Off-Balance Sheet Arrangements and Aggregate Contractual Obligations

          We do not have any off-balance sheet transactions, arrangements or obligations (including contingent obligations), that would have a material effect on our financial results.

          Operating Leases. We enter into operating leases, primarily for facilities that we occupy in order to carry out our business operations. We utilize operating leases for some of our facilities to gain flexibility as compared to purchasing facilities outright and to limit our exposure to many of the risks of owning commercial property, particularly with regard to international operations. These agreements are generally for terms of one to five years. Some of the leases have early termination clauses, but they generally cannot be terminated by either the lessor or us for reasons other than breach of the lease agreement. We do not anticipate the early termination of any significant lease agreement.

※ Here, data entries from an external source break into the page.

-- ==== Sys2Proof/Certificates/Slice0/Obligations.lean ====
section
/-! DEFINITION. The statements for the provers, in the order of the spec's files. Each docstring names the rules of
spec/ it formalises, or says which of the model's own choices it rests on. -/

open Sys2Proof Sys2Proof.Machine

-- Reset and state (10_state.md, 70_reset_and_hazards.md)

/-- R38. The state after reset, and the `reset` event in any phase: idle, `done` and `err` 0, no register of the data path
and no byte of a buffer holds a value; bytes sent stay sent, bytes consumed stay consumed. -/
def Obligations.ResetLeavesIdleWithoutValues : Prop :=
  ResetValues State.reset ∧
  ∀ (s : State) (es : List Input), s.inputs = .reset :: es →
    ∃ t, step s = .next t ∧ ResetValues t ∧ SameStreams s t ∧ SameHost s t ∧ t.inputs = es

/-- R36. Without an event the block holds its state. -/
def Obligations.BlockHoldsWithoutEvent : Prop :=
  ∀ s : State, s.inputs = [] → step s = .next s

/-- R31. `busy`, `tx_valid` and `rx_want` are the named functions of `phase`, and the last two are never 1 together. -/
def Obligations.DerivedFlagsFollowPhase : Prop :=
  ∀ s : State,
    (busy s = true ↔ s.phase ≠ .idle) ∧
    (txValid s = true ↔ s.phase ∈ [Phase.eSof, .eCmd, .eLenh, .eLenl, .ePay, .eCk, .eEof]) ∧
    (rxWant s = true ↔ s.phase ∈ [Phase.dSof, .dCmd, .dLenh, .dLenl, .dPay, .dCk, .dEof]) ∧
    ¬ (txValid s = true ∧ rxWant s = true)

/-- R30, of the codes alone: the seven results have the codes 0 to 6, and 7 is the code of none. -/
def Obligations.ErrorCodesAreZeroToSix : Prop :=
  (errNumber .none = 0#3 ∧ errNumber .timeout = 1#3 ∧ errNumber .badStartByte = 2#3 ∧ errNumber .truncated = 3#3 ∧
    errNumber .badEndByte = 4#3 ∧ errNumber .checksumMismatch = 5#3 ∧ errNumber .payloadTooLarge = 6#3) ∧
  ∀ e, errNumber e ≠ 7#3

/-- R29, R232. In an idle block `done`, `err` and the data registers keep the last result through every event but a
`start`, a `reset` and a host transaction, which begins with them. -/
def Obligations.ResultsStayUntilNextStart : Prop :=
  ∀ (s t : State) (e : Input) (es : List Input), s.inputs = e :: es → s.phase = .idle → e.isStart = false →
    e ≠ .reset → e.isTransceive = false → step s = .next t →
    t.phase = .idle ∧ t.done = s.done ∧ t.err = s.err ∧ t.acc = s.acc ∧ t.cmd = s.cmd ∧ t.len = s.len ∧
    t.idx = s.idx ∧ t.rxck = s.rxck ∧ t.known = s.known ∧ ∀ i, memRead t.rxbuf i = memRead s.rxbuf i

-- The checksum unit (40_checksum.md)

/-- R111, R112, R114. The bit step in the two forms of R111, on numbers and on bits; the byte step as eight bit steps
after one exclusive or; the checksum as the accumulator that starts at 0xFF and takes each byte in order. -/
def Obligations.ChecksumFollowsItsThreeRules : Prop :=
  (∀ a : Byte,
    (bitStep a).toNat =
      (if a.getLsbD 7 then ((a.toNat <<< 1) ^^^ 0x31) &&& 0xFF else (a.toNat <<< 1) &&& 0xFF) ∧
    bitStep a = (a.extractLsb' 0 7 ++ 0#1 : BitVec 8) ^^^ (if a.getLsbD 7 then 0x31#8 else 0x00#8)) ∧
  (∀ a b : Byte, byteStep a b = bitStep^[8] (a ^^^ b)) ∧
  (checksum [] = 0xFF#8 ∧ ∀ (p : List Byte) (b : Byte), checksum (p ++ [b]) = byteStep (checksum p) b)

/-- R115. The two values the document states, and the eight bit steps of the second. -/
def Obligations.ChecksumHasTheStatedValues : Prop :=
  checksum [] = 0xFF#8 ∧ checksum [0x00#8] = 0xAC#8 ∧
  (List.range 9).map (fun n => bitStep^[n] 0xFF#8) =
    [0xFF#8, 0xCF#8, 0xAF#8, 0x6F#8, 0xDE#8, 0x8D#8, 0x2B#8, 0x56#8, 0xAC#8]

/-- R116. CKINIT completes in every idle state: the accumulator is 0xFF, which the host then reads, `done` is 1, `err`
0, and nothing else is written; its two ignored operands may be anything. -/
def Obligations.CkinitSetsTheAccumulator : Prop :=
  (∀ (a : Byte) (plen : Nat), decodeStart 0#2 a plen = .ckinit) ∧
  ∀ s : State, s.phase = .idle →
    ∃ t, exec .ckinit s = .next t ∧ heldValue .acc t = some 0xFF#16 ∧ t.acc = checksum [] ∧
      t = { s with acc := 0xFF#8, done := true, err := .none, known := { s.known with acc := true } }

          Purchase Obligations. We enter into commitments with certain suppliers to purchase our hardware products, such as Neo laptops, AccelScan scanners and the 2Know! response system. The majority of these obligations will be satisfied within one year.

          Tax Audit Settlements and Deposits. Currently we do not anticipate making any significant cash payments related to the settlement of tax audits or deposits for unsettled audit issues. Estimation of the amounts and timing of payments in periods after 2009 are highly uncertain and therefore are not included in the table.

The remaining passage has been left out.